Monday, January 21, 2013

The Little Itty Bitty Ones: a.k.a. premies in the NICU

I didn’t think it would happen but I fell in love with my Neonatal Intensive Care Unit babies. Here’s how it went down:

Sign out prior to the beginning of the rotation: From the Intern finishing up her rotation: “everyone just survives this rotation, be prepared to write lots of total parenteral nutrition orders (TPN).”  Sign out ended with me congratulating myself that I hadn’t started crying just hearing how sick some of my new patients were.
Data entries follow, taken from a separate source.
-- ==== Sys2Proof/Laws/ChangesCapsules.lean ====
section
/-!
SUPPORT. The blocks of the state that the operations of Sys2Proof/Machine/Capsules.lean may change.
-/

namespace Sys2Proof.Machine

theorem admitCapsule_changes {Q : List Block} {s0 : State} {x : CapsuleCmd} {s : State}  (hq : subParts [.dev, .sec, .host, .req, .rma, .links, .free, .out] Q = true) (hk : OnlyChanges Q s0 s) :
    OnlyChanges Q s0 (admitCapsule x s) := by
  unfold admitCapsule
  repeat' (first
    | with_reducible assumption
    | ((with_reducible refine .inr (subParts_mem hq ?_)); rfl)
    | with_reducible exact .inl rfl
    | with_reducible apply capsuleRefuse_changes (hq := subParts_trans rfl hq)
    | with_reducible apply admitStart_changes (hq := subParts_trans rfl hq)
    | with_reducible refine changes_ite ?_ ?_
    | (with_reducible refine changesParts_of ?_ ?_ ?_ ?_ ?_ ?_ ?_ ?_ ?_ ?_ ?_ ?_ ?_ ?_ ?_ ?_ ?_ ?_ ?_ ?_)
    | simp only [changes_mk]
    | with_reducible intro _
    | split
    | dsimp only [id])

theorem resumeCapsuleAt_changes {Q : List Block} {s0 : State} {x : CapsuleCmd} {s : State}  (hq : subParts [.dev, .sec, .host, .req, .rma, .links, .out] Q = true) (hk : OnlyChanges Q s0 s) :
    OnlyChanges Q s0 (resumeCapsuleAt x s) := by
  unfold resumeCapsuleAt
  repeat' (first
    | with_reducible assumption
    | ((with_reducible refine .inr (subParts_mem hq ?_)); rfl)
    | with_reducible exact .inl rfl
    | with_reducible apply getD_changes
    | with_reducible apply capsuleRefuse_changes (hq := subParts_trans rfl hq)
    | with_reducible apply resumeAccept_changes (hq := subParts_trans rfl hq)
    | with_reducible apply seqAccept_changes (hq := subParts_trans rfl hq)
    | with_reducible refine changes_ite ?_ ?_
    | (with_reducible refine changesParts_of ?_ ?_ ?_ ?_ ?_ ?_ ?_ ?_ ?_ ?_ ?_ ?_ ?_ ?_ ?_ ?_ ?_ ?_ ?_ ?_)
    | simp only [changes_mk]
    | with_reducible intro _
    | split
    | dsimp only [id])

theorem cancelCapsuleAt_changes {Q : List Block} {s0 : State} {x : CapsuleCmd} {s : State}  (hq : subParts [.dev, .sec, .host, .req, .rma, .links, .out] Q = true) (hk : OnlyChanges Q s0 s) :
    OnlyChanges Q s0 (cancelCapsuleAt x s) := by
  unfold cancelCapsuleAt
  repeat' (first
    | with_reducible assumption
    | ((with_reducible refine .inr (subParts_mem hq ?_)); rfl)
    | with_reducible exact .inl rfl
    | with_reducible apply getD_changes
    | with_reducible apply capsuleRefuse_changes (hq := subParts_trans rfl hq)
    | with_reducible apply anchorCancel_changes (hq := subParts_trans rfl hq)
    | with_reducible apply seqAccept_changes (hq := subParts_trans rfl hq)
    | with_reducible apply postCq_changes (hq := subParts_trans rfl hq)
    | with_reducible refine changes_ite ?_ ?_
    | (with_reducible refine changesParts_of ?_ ?_ ?_ ?_ ?_ ?_ ?_ ?_ ?_ ?_ ?_ ?_ ?_ ?_ ?_ ?_ ?_ ?_ ?_ ?_)
    | simp only [changes_mk]
    | with_reducible intro _
    | split
    | dsimp only [id])

theorem endSession_changes {Q : List Block} {s0 : State} {session : Word} {s : State}  (hq : subParts [.sec, .req, .rma, .links, .out] Q = true) (hk : OnlyChanges Q s0 s) :
    OnlyChanges Q s0 (endSession session s) := by
  unfold endSession
  repeat' (first
    | with_reducible assumption
    | ((with_reducible refine .inr (subParts_mem hq ?_)); rfl)
    | with_reducible exact .inl rfl
    | with_reducible apply foldl_changes
    | with_reducible apply foldl_changes_fst
    | with_reducible apply foldl_changes_snd
    | with_reducible apply anchorCancel_changes (hq := subParts_trans rfl hq)
    | with_reducible refine changes_ite ?_ ?_
    | (with_reducible refine changesParts_of ?_ ?_ ?_ ?_ ?_ ?_ ?_ ?_ ?_ ?_ ?_ ?_ ?_ ?_ ?_ ?_ ?_ ?_ ?_ ?_)
    | simp only [changes_mk]
    | with_reducible intro _
    | split
    | dsimp only [id])

theorem sessionEndAt_changes {Q : List Block} {s0 : State} {x : CapsuleCmd} {s : State}  (hq : subParts [.dev, .sec, .host, .req, .rma, .links, .out] Q = true) (hk : OnlyChanges Q s0 s) :
    OnlyChanges Q s0 (sessionEndAt x s) := by
  unfold sessionEndAt
  repeat' (first
    | with_reducible assumption
    | ((with_reducible refine .inr (subParts_mem hq ?_)); rfl)
    | with_reducible exact .inl rfl
    | with_reducible apply capsuleRefuse_changes (hq := subParts_trans rfl hq)
    | with_reducible apply endSession_changes (hq := subParts_trans rfl hq)
    | with_reducible apply seqAccept_changes (hq := subParts_trans rfl hq)
    | with_reducible apply postCq_changes (hq := subParts_trans rfl hq)
    | with_reducible refine changes_ite ?_ ?_
    | (with_reducible refine changesParts_of ?_ ?_ ?_ ?_ ?_ ?_ ?_ ?_ ?_ ?_ ?_ ?_ ?_ ?_ ?_ ?_ ?_ ?_ ?_ ?_)
    | simp only [changes_mk]
    | with_reducible intro _
    | split
    | dsimp only [id])

theorem execCapsule_changes {Q : List Block} {s0 : State} {x : CapsuleCmd} {s : State}  (hq : subParts [.dev, .sec, .host, .req, .rma, .links, .free, .out] Q = true) {tt : State} (hk : OnlyChanges Q s0 s) (eq_ : execCapsule x s = .next tt) : OnlyChanges Q s0 tt := by
  unfold execCapsule at eq_
  repeat' (first | split at eq_ | dsimp only at eq_)
  all_goals (first | (injection eq_ with eq_; subst eq_) | (cases eq_))
  repeat' (first
    | with_reducible assumption
    | ((with_reducible refine .inr (subParts_mem hq ?_)); rfl)
    | with_reducible exact .inl rfl
    | with_reducible apply resumeCapsuleAt_changes (hq := subParts_trans rfl hq)
    | with_reducible apply cancelCapsuleAt_changes (hq := subParts_trans rfl hq)
    | with_reducible apply admitCapsule_changes (hq := subParts_trans rfl hq)
    | with_reducible apply sessionEndAt_changes (hq := subParts_trans rfl hq)
    | with_reducible apply takeEntry_changes (hq := subParts_trans rfl hq)
    | with_reducible refine changes_ite ?_ ?_
    | (with_reducible refine changesParts_of ?_ ?_ ?_ ?_ ?_ ?_ ?_ ?_ ?_ ?_ ?_ ?_ ?_ ?_ ?_ ?_ ?_ ?_ ?_ ?_)
    | simp only [changes_mk]
    | with_reducible intro _
    | split
    | dsimp only [id])

theorem execAdmitCapsule_changes {Q : List Block} {s0 : State} {x : CapsuleCmd} {s : State}  (hq : subParts [.dev, .sec, .host, .req, .rma, .links, .free, .out] Q = true) {tt : State} (hk : OnlyChanges Q s0 s) (eq_ : execAdmitCapsule x s = .next tt) : OnlyChanges Q s0 tt := by
  unfold execAdmitCapsule at eq_
  repeat' (first | split at eq_ | dsimp only at eq_)
  all_goals (first | (injection eq_ with eq_; subst eq_) | (cases eq_))
  repeat' (first
    | with_reducible assumption
    | ((with_reducible refine .inr (subParts_mem hq ?_)); rfl)
    | with_reducible exact .inl rfl
    | with_reducible apply admitCapsule_changes (hq := subParts_trans rfl hq)
    | with_reducible apply takeEntry_changes (hq := subParts_trans rfl hq)
    | with_reducible refine changes_ite ?_ ?_
    | (with_reducible refine changesParts_of ?_ ?_ ?_ ?_ ?_ ?_ ?_ ?_ ?_ ?_ ?_ ?_ ?_ ?_ ?_ ?_ ?_ ?_ ?_ ?_)
    | simp only [changes_mk]
    | with_reducible intro _
    | split
    | dsimp only [id])

theorem execResumeCapsule_changes {Q : List Block} {s0 : State} {x : CapsuleCmd} {s : State}  (hq : subParts [.dev, .sec, .host, .req, .rma, .links, .out] Q = true) {tt : State} (hk : OnlyChanges Q s0 s) (eq_ : execResumeCapsule x s = .next tt) : OnlyChanges Q s0 tt := by
  unfold execResumeCapsule at eq_
  repeat' (first | split at eq_ | dsimp only at eq_)
  all_goals (first | (injection eq_ with eq_; subst eq_) | (cases eq_))
  repeat' (first
    | with_reducible assumption
    | ((with_reducible refine .inr (subParts_mem hq ?_)); rfl)
    | with_reducible exact .inl rfl
    | with_reducible apply resumeCapsuleAt_changes (hq := subParts_trans rfl hq)
    | with_reducible apply takeEntry_changes (hq := subParts_trans rfl hq)
    | with_reducible refine changes_ite ?_ ?_
    | (with_reducible refine changesParts_of ?_ ?_ ?_ ?_ ?_ ?_ ?_ ?_ ?_ ?_ ?_ ?_ ?_ ?_ ?_ ?_ ?_ ?_ ?_ ?_)
    | simp only [changes_mk]
    | with_reducible intro _
    | split
    | dsimp only [id])

theorem execCancelCapsule_changes {Q : List Block} {s0 : State} {x : CapsuleCmd} {s : State}  (hq : subParts [.dev, .sec, .host, .req, .rma, .links, .out] Q = true) {tt : State} (hk : OnlyChanges Q s0 s) (eq_ : execCancelCapsule x s = .next tt) : OnlyChanges Q s0 tt := by
  unfold execCancelCapsule at eq_
  repeat' (first | split at eq_ | dsimp only at eq_)
  all_goals (first | (injection eq_ with eq_; subst eq_) | (cases eq_))
  repeat' (first
    | with_reducible assumption
    | ((with_reducible refine .inr (subParts_mem hq ?_)); rfl)
    | with_reducible exact .inl rfl
    | with_reducible apply cancelCapsuleAt_changes (hq := subParts_trans rfl hq)
    | with_reducible apply takeEntry_changes (hq := subParts_trans rfl hq)
    | with_reducible refine changes_ite ?_ ?_
    | (with_reducible refine changesParts_of ?_ ?_ ?_ ?_ ?_ ?_ ?_ ?_ ?_ ?_ ?_ ?_ ?_ ?_ ?_ ?_ ?_ ?_ ?_ ?_)
    | simp only [changes_mk]
    | with_reducible intro _
    | split
    | dsimp only [id])

theorem execSessionEnd_changes {Q : List Block} {s0 : State} {x : CapsuleCmd} {s : State}  (hq : subParts [.dev, .sec, .host, .req, .rma, .links, .out] Q = true) {tt : State} (hk : OnlyChanges Q s0 s) (eq_ : execSessionEnd x s = .next tt) : OnlyChanges Q s0 tt := by
  unfold execSessionEnd at eq_
  repeat' (first | split at eq_ | dsimp only at eq_)
  all_goals (first | (injection eq_ with eq_; subst eq_) | (cases eq_))
  repeat' (first
    | with_reducible assumption
    | ((with_reducible refine .inr (subParts_mem hq ?_)); rfl)
    | with_reducible exact .inl rfl
    | with_reducible apply sessionEndAt_changes (hq := subParts_trans rfl hq)
    | with_reducible apply takeEntry_changes (hq := subParts_trans rfl hq)
    | with_reducible refine changes_ite ?_ ?_
    | (with_reducible refine changesParts_of ?_ ?_ ?_ ?_ ?_ ?_ ?_ ?_ ?_ ?_ ?_ ?_ ?_ ?_ ?_ ?_ ?_ ?_ ?_ ?_)
    | simp only [changes_mk]
    | with_reducible intro _
    | split
    | dsimp only [id])

theorem execSqNop_changes {Q : List Block} {s0 : State} {r : RingRef} {e : SqEntry} {s : State} {tt : State} (hq : subParts [.host, .out] Q = true) (hk : OnlyChanges Q s0 s) (eq_ : execSqNop r e s = .next tt) : OnlyChanges Q s0 tt := by
  unfold execSqNop at eq_
  repeat' (first | split at eq_ | dsimp only at eq_)
  all_goals (first | (injection eq_ with eq_; subst eq_) | (cases eq_))
  repeat' (first
    | with_reducible assumption
    | ((with_reducible refine .inr (subParts_mem hq ?_)); rfl)
    | with_reducible exact .inl rfl
    | with_reducible apply takeEntry_changes (hq := subParts_trans rfl hq)
    | with_reducible apply postCq_changes (hq := subParts_trans rfl hq)
    | with_reducible refine changes_ite ?_ ?_
    | (with_reducible refine changesParts_of ?_ ?_ ?_ ?_ ?_ ?_ ?_ ?_ ?_ ?_ ?_ ?_ ?_ ?_ ?_ ?_ ?_ ?_ ?_ ?_)
    | simp only [changes_mk]
    | with_reducible intro _
    | split
    | dsimp only [id])

theorem execHostCancel_changes {Q : List Block} {s0 : State} {r : RingRef} {e : SqEntry} {s : State}  (hq : subParts [.host, .req, .rma, .links, .out] Q = true) {tt : State} (hk : OnlyChanges Q s0 s) (eq_ : execHostCancel r e s = .next tt) : OnlyChanges Q s0 tt := by
  unfold execHostCancel at eq_
  repeat' (first | split at eq_ | dsimp only at eq_)
  all_goals (first | (injection eq_ with eq_; subst eq_) | (cases eq_))
  repeat' (first
    | with_reducible assumption
    | ((with_reducible refine .inr (subParts_mem hq ?_)); rfl)
    | with_reducible exact .inl rfl
    | with_reducible apply anchorCancel_changes (hq := subParts_trans rfl hq)
    | with_reducible apply takeEntry_changes (hq := subParts_trans rfl hq)
    | with_reducible apply postCq_changes (hq := subParts_trans rfl hq)
    | with_reducible refine changes_ite ?_ ?_
    | (with_reducible refine changesParts_of ?_ ?_ ?_ ?_ ?_ ?_ ?_ ?_ ?_ ?_ ?_ ?_ ?_ ?_ ?_ ?_ ?_ ?_ ?_ ?_)
    | simp only [changes_mk]
    | with_reducible intro _
    | split
    | dsimp only [id])

theorem sessionOpen_changes {Q : List Block} {s0 : State} {m : SessionInit} {meas : List Digest} {s : State}  (hq : subParts [.sec, .drbg, .host, .free, .out] Q = true) (hk : OnlyChanges Q s0 s) :
    OnlyChanges Q s0 (sessionOpen m meas s) := by
  unfold sessionOpen
  repeat' (first
    | with_reducible assumption
    | ((with_reducible refine .inr (subParts_mem hq ?_)); rfl)
    | with_reducible exact .inl rfl
    | with_reducible apply postOut_changes (hq := subParts_trans rfl hq)
    | with_reducible apply postCq_changes (hq := subParts_trans rfl hq)
    | with_reducible apply draw_changes (hq := subParts_trans rfl hq)
    | (with_reducible apply draw_changes_of (hq := subParts_trans rfl hq) (eq_ := by assumption))
    | with_reducible refine changes_ite ?_ ?_
    | (with_reducible refine changesParts_of ?_ ?_ ?_ ?_ ?_ ?_ ?_ ?_ ?_ ?_ ?_ ?_ ?_ ?_ ?_ ?_ ?_ ?_ ?_ ?_)
    | simp only [changes_mk]
    | with_reducible intro _
    | split
    | dsimp only [id])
Day 1: Examining those tiny babies had to be the scariest thing I have done in my life. I’m used to 6 pound babies in newborn nursery, not 1 pound babies who are ventilated and in incubators. I made it, my patients made it. I’m used to talking about urine and stool counts and giving breast feeding advice. I’m not used to talking about glucose infusion rates, assist control ventilation, bubbles CPAP, and making split second decisions based upon arterial blood gases and urinary output.

Weeks 1 - 2: struggled with patient management, presentations, note writing (many nights I finished around 10pm), and TPN. Struggled with missing Zo’s bedtime.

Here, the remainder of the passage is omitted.